There is simply no set of coherent policies or ideas to have a conversation about. Republican voters’ viewed Obama, Hillary Clinton, and now Kamala Harris (see Washington Post article above) as satanic figures if not the antichrist himself (Obama). Literally. We are all anxious about the future but the Republican base blames it not on corporations draining American jobs and creating environmental chaos, or the Republicans they vote for shredding the social safety net, or America’s endless wars. It’s all the fault of the LGBTQs, blacks, immigrants, Jews, Latin-Americans, Asian-Americans, Muslims, and anyone who believes government can create programs that improve the lives of its citizens. Or it’s the “Zionist Occupation Government’s” (not in Gaza but the one that allegedly runs the U.S. and the world) plan to take away everyone’s guns and replace white people with all the hated “others”. They revere a pitiable incoherent serial liar and criminal as their savior.

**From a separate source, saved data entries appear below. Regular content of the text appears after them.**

/-- The word of an instruction; the part's own steps have none. -/
def encodeNat (i : Instr) : Option Nat :=
  match i with
  | .nop f => some (encR 0x00 f)
  | .mov f => some (encR 0x01 f)
  | .movi f => some (encI 0x02 f)
  | .movh f => some (encI 0x03 f)
  | .sel f => some (encR 0x04 f)
  | .iadd f => some (encR 0x05 f)
  | .isub f => some (encR 0x06 f)
  | .iaddc f => some (encR 0x07 f)
  | .isubb f => some (encR 0x08 f)
  | .ineg f => some (encR 0x09 f)
  | .iabs f => some (encR 0x0A f)
  | .imin f => some (encR 0x0B f)
  | .imax f => some (encR 0x0C f)
  | .imul f => some (encR 0x0D f)
  | .imulh f => some (encR 0x0E f)
  | .imad f => some (encR 0x0F f)
  | .imadw f => some (encR 0x10 f)
  | .idiv f => some (encR 0x11 f)
  | .irem f => some (encR 0x12 f)
  | .icmp f => some (encR 0x13 f)
  | .and f => some (encR 0x14 f)
  | .or f => some (encR 0x15 f)
  | .xor f => some (encR 0x16 f)
  | .not f => some (encR 0x17 f)
  | .andn f => some (encR 0x18 f)
  | .shl f => some (encR 0x19 f)
  | .shr f => some (encR 0x1A f)
  | .sar f => some (encR 0x1B f)
  | .rot f => some (encR 0x1C f)
  | .funnel f => some (encR 0x1D f)
  | .bfe f => some (encR 0x1E f)
  | .bfi f => some (encR 0x1F f)
  | .popc f => some (encR 0x20 f)
  | .clz f => some (encR 0x21 f)
  | .ctz f => some (encR 0x22 f)
  | .brev f => some (encR 0x23 f)
  | .bperm f => some (encR 0x24 f)
  | .lea f => some (encR 0x25 f)
  | .ptrmk f => some (encR 0x26 f)
  | .ptradd f => some (encR 0x27 f)
  | .ptrget f => some (encR 0x28 f)
  | .lshuf f => some (encR 0x29 f)
  | .lbcast f => some (encR 0x2A f)
  | .lvote f => some (encR 0x2B f)
  | .lscan f => some (encR 0x2C f)
  | .lreduce f => some (encR 0x2D f)
  | .kop f => some (encR 0x2E f)
  | .kmov f => some (encR 0x2F f)
  | .fadd f => some (encR 0x30 f)
  | .fsub f => some (encR 0x31 f)
  | .fmul f => some (encR 0x32 f)
  | .ffma f => some (encR 0x33 f)
  | .fmin f => some (encR 0x34 f)
  | .fmax f => some (encR 0x35 f)
  | .fminnum f => some (encR 0x36 f)
  | .fmaxnum f => some (encR 0x37 f)
  | .fcmp f => some (encR 0x38 f)
  | .fclass f => some (encR 0x39 f)
  | .frnd f => some (encR 0x3A f)
  | .ffrac f => some (encR 0x3B f)
  | .fscale f => some (encR 0x3C f)
  | .fgetexp f => some (encR 0x3D f)
  | .frcp f => some (encR 0x3E f)
  | .frsq f => some (encR 0x3F f)
  | .fsqrt f => some (encR 0x40 f)
  | .fdiv f => some (encR 0x41 f)
  | .fexp2 f => some (encR 0x42 f)
  | .flog2 f => some (encR 0x43 f)
  | .fsin f => some (encR 0x44 f)
  | .fcos f => some (encR 0x45 f)
  | .ftanh f => some (encR 0x46 f)
  | .fsigm f => some (encR 0x47 f)
  | .cvtf f => some (encR 0x48 f)
  | .cvti f => some (encR 0x49 f)
  | .cvtfi f => some (encR 0x4A f)
  | .fpack f => some (encR 0x4B f)
  | .funpack f => some (encR 0x4C f)
  | .qnt f => some (encR 0x4D f)
  | .dqnt f => some (encR 0x4E f)
  | .fdot2 f => some (encR 0x4F f)
  | .fdot4 f => some (encR 0x50 f)
  | .fdot8 f => some (encR 0x51 f)
  | .ld f => some (encM 0x60 f)
  | .st f => some (encM 0x61 f)
  | .ldnp f => some (encM 0x62 f)
  | .ldb f => some (encM 0x63 f)
  | .atom f => some (encM 0x64 f)
  | .acas f => some (encM 0x65 f)
  | .red f => some (encM 0x66 f)
  | .fence f => some (encM 0x67 f)
  | .pgrow f => some (encR 0x68 f)
  | .pshrink f => some (encR 0x69 f)
  | .fgrow f => some (encR 0x6A f)
  | .fshrink f => some (encR 0x6B f)
  | .ocfill f => some (encR 0x6C f)
  | .ocdrop f => some (encR 0x6D f)
  | .ocsync f => some (encR 0x6E f)
  | .lpin f => some (encM 0x6F f)
  | .lunpin f => some (encM 0x70 f)
  | .linv f => some (encM 0x71 f)
  | .lwb f => some (encM 0x72 f)
  | .pres f => some (encM 0x73 f)
  | .objq f => some (encR 0x74 f)
  | .ptrchk f => some (encR 0x75 f)
  | .advise f => some (encM 0x76 f)
  | .bra f => some (encJ 0x80 f)
  | .brc f => some (encJ 0x81 f)
  | .brx f => some (encR 0x82 f)
  | .call f => some (encJ 0x83 f)
  | .callx f => some (encR 0x84 f)
  | .ret f => some (encR 0x85 f)
  | .loop f => some (encJ 0x86 f)
  | .fspawn f => some (encJ 0x87 f)
  | .fend f => some (encR 0x88 f)
  | .fyield f => some (encR 0x89 f)
  | .exit f => some (encR 0x8A f)
  | .sleep f => some (encR 0x8B f)
  | .gets f => some (encR 0x8C f)
  | .sets f => some (encR 0x8D f)
  | .trap f => some (encR 0x90 f)
  | .tret f => some (encR 0x91 f)
  | .tmask f => some (encR 0x92 f)
  | .tinfo f => some (encR 0x93 f)
  | .tsub f => some (encR 0x94 f)
  | .ctxsave f => some (encR 0x95 f)
  | .ctxload f => some (encR 0x96 f)
  | .halt f => some (encR 0x97 f)
  | .preq f => some (encR 0x98 f)
  | .binit f => some (encM 0xA0 f)
  | .barv f => some (encM 0xA1 f)
  | .bexp f => some (encM 0xA2 f)
  | .bwait f => some (encM 0xA3 f)
  | .bcont f => some (encJ 0xA4 f)
  | .await f => some (encM 0xA5 f)
  | .watch f => some (encM 0xA6 f)
  | .pause f => some (encR 0xA7 f)
  | .tbar f => some (encR 0xA8 f)
  | .sbar f => some (encR 0xA9 f)
  | .gbar f => some (encR 0xAA f)
  | .cpy f => some (encQ 0xB0 f)
  | .gath f => some (encQ 0xB1 f)
  | .scat f => some (encQ 0xB2 f)
  | .cfill f => some (encQ 0xB3 f)
  | .orsv f => some (encQ 0xB8 f)
  | .orel f => some (encQ 0xB9 f)
  | .oqry f => some (encQ 0xBA f)
  | .mma f => some (encQ 0xBB f)
  | .azero f => some (encQ 0xBC f)
  | .amov f => some (encQ 0xBD f)
  | .ains f => some (encQ 0xBE f)
  | .adrain f => some (encQ 0xBF f)
  | .jst f => some (encM 0xC8 f)
  | .jld f => some (encM 0xC9 f)
  | .jldn f => some (encM 0xCA f)
  | .jadd f => some (encM 0xCB f)
  | .jtrade f => some (encQ 0xCC f)
  | .jqry f => some (encQ 0xCD f)
  | .coll f => some (encQ 0xD0 f)
  | .xfence f => some (encM 0xD1 f)
  | .xqry f => some (encQ 0xD2 f)
  | .pwrq f => some (encR 0xD8 f)
  | .pwrarm f => some (encR 0xD9 f)
  | .veerhold f => some (encR 0xDA f)
  | .tclaim f => some (encR 0xE0 f)
  | .tplace f => some (encR 0xE1 f)
  | .gdec f => some (encR 0xE2 f)
  | .qtake f => some (encR 0xE3 f)
  | .qack f => some (encR 0xE4 f)
  | .clauseStart _ _ => none
  | .clauseBoundary _ => none
  | .sliceIssue _ _ => none
  | .groupUrgent _ => none
  | .fixedLatencyLanding _ => none
  | .switchPoint _ => none
  | .entrySetAcquire _ => none
  | .operandCacheFillDone _ => none
  | .ocdropComplete _ => none
  | .ocsyncComplete _ => none
  | .poolLoadReturn _ _ => none
  | .storePerformed _ _ => none
  | .atomicPerformed _ _ => none
  | .parkedLoadWake _ => none
  | .fenceDrainDone _ => none
  | .objectCacheFill _ _ => none
  | .lpinFillDone _ _ => none
  | .allocatorAnswer _ => none
  | .stallGrowRetry _ => none
  | .stallGrowTimeout _ => none
  | .shrinkAfterCopies _ => none
  | .sleepWake _ => none
  | .groupLeaveSlot _ => none
  | .teamEnd _ => none
  | .trapDelivery _ => none
  | .switchPointTrap _ => none
  | .throttleTrap _ => none
  | .haltRequest _ => none
  | .groupHalted _ => none
  | .gridKill _ => none
  | .killComplete _ => none
  | .barrierUpdate _ => none
  | .phaseWaiterWake _ => none
  | .continuationFire _ => none
  | .waitPoll _ => none
  | .pauseWake _ => none
  | .pauseTimeout _ => none
  | .barrierInstanceComplete _ _ _ => none
  | .gustWaveRelease _ => none
  | .streamerRequestActive _ => none
  | .streamerLineRead _ => none
  | .streamerLineLand _ _ => none
  | .streamerCredit _ => none
  | .gcountCredit _ => none
  | .requestComplete _ => none
  | .bulkHandoff _ => none
  | .bulkCreditArrival _ => none
  | .copyPageResume _ => none
  | .copyAbort _ => none
  | .mmaStep _ => none
  | .mmaResults _ => none
  | .matrixCommandBegin _ => none
  | .matrixCommandFinish _ => none
  | .drainRow _ => none
  | .drainLinePerformed _ _ => none
  | .drainComplete _ => none
  | .drainPageResume _ => none
  | .drainAbort _ => none
  | .matrixStepReexecute _ => none
  | .reservationFreed _ _ => none
  | .latticeLanePerformed _ => none
  | .latticeReply _ => none
  | .thresholdReached _ => none
  | .thresholdPoll _ => none
  | .cellCacheFill _ _ _ _ => none
  | .regionCacheFill _ _ => none
  | .tradeInstant _ _ => none
  | .tradePacketApply _ => none
  | .tradeAck _ => none
  | .starHubSend _ _ => none
  | .jtradeComplete _ => none
  | .peerAccessReply _ _ _ _ => none
  | .fabricPortAccept _ => none
  | .peerWriteAck _ _ => none
  | .multicastApply _ => none
  | .inboundFabricAccess _ => none
  | .xfenceDone _ => none
  | .collectiveComplete _ _ => none
  | .collectiveTimeout _ => none
  | .peerResetLearned _ _ _ => none
  | .ringPacketAdmit _ => none
  | .ringAdmissionStarved _ _ => none
  | .ringPacketDelivery _ => none
  | .dieReset _ => none
  | .incarnationTableLoad _ => none
  | .incarnationAnnounce _ => none
  | .targetResetCompletion _ _ => none
  | .baseDieBError => none
  | .baseDieAError => none
  | .modulePowerOn => none
  | .linkRetrain _ => none
  | .inboundPostedWrite _ => none
  | .inboundRead _ => none
  | .inboundAtomicop _ => none
  | .inboundLineAck _ _ => none
  | .hostMemoryRequest _ _ => none
  | .hostCompletion _ _ _ _ => none
  | .systemReleaseFlush _ => none
  | .pageRequest _ _ _ => none
  | .prqptrHeadWrite _ _ => none
  | .pageAnswerZero _ => none
  | .pageAnswerCopy _ => none
  | .pageAnswerMap _ => none
  | .pageAnswerFail _ => none
  | .hreqQuery _ _ => none
  | .hreqPin _ _ => none
  | .hreqUnpin _ _ => none
  | .hreqTohost _ _ _ => none
  | .hreqTodev _ _ => none
  | .hreqDrop _ _ => none
  | .otinvWrite _ _ => none
  | .otinvComplete _ => none
  | .partitionEnable _ _ _ => none
  | .partitionTeardown _ => none
  | .teardownComplete _ => none
  | .epochEnd _ => none
  | .pageMoveStep _ _ => none
  | .functionLevelReset _ => none
  | .mctpMessage _ => none
  | .qinSubmission _ _ _ => none
  | .qcfgEnable _ _ _ => none
  | .qstatusClear _ _ _ => none
  | .cmdNop _ _ => none
  | .cmdBegin _ _ => none
  | .cmdCommit _ _ => none
  | .cmdGraph _ _ => none
  | .cmdRcreate _ _ => none
  | .cmdRdestroy _ _ => none
  | .cmdFence _ _ => none
  | .gridStart _ _ => none
  | .gridComplete _ => none
  | .runComplete _ => none
  | .firmwareRestart => none
  | .watchdogPreempt _ => none
  | .watchdogKill _ => none
  | .watchdogFence _ => none
  | .haltIdleWake _ => none
  | .controlInterval _ => none
  | .fcapWrite _ => none
  | .currentRatingReached _ => none
  | .ratioChange _ => none
  | .squall _ => none
  | .clauseReexecute _ => none
  | .veerInstant _ _ => none
  | .veerStart _ => none
  | .veerPauseEnd _ => none
  | .registerWrite _ _ _ => none
  | .squallStretchEnd _ => none
  | .firmwareRestartEnd => none
  | .matrixQueryComplete _ => none
  | .latticeQueryComplete _ => none
  | .fabricQueryComplete _ => none
  | .qtakeQackComplete _ => none

/-- The 64-bit word of an instruction (R42). -/
def encode (i : Instr) : Option W64 := (encodeNat i).map (BitVec.ofNat 64)

/-- The opcode of an instruction (R75). -/
def opcodeOf (i : Instr) : Option Nat := (encodeNat i).map opField

end Sys2Proof
end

Their candidates across the country derive steady support from white supremacist organizations that openly admire Hitler. And, like any fanatics, they do not believe anything that contradicts their world view. Science? Lies devised to contradict the Bible. Countless mass shootings in schools and work places? Better to allow the shootings to continue than impose the slightest restriction on owning, carrying, or even modifying weapons that shoot hundreds of rounds a minute. Facts not only do not matter, they do not exist.
I’d love to have more conversations like the one I had in Wyoming. But when one side consists of people with little more than rage, desperate belief, and a rejection that ideas and facts matter, conversation is impossible. There is no divide. There’s just no one to talk to on the other side.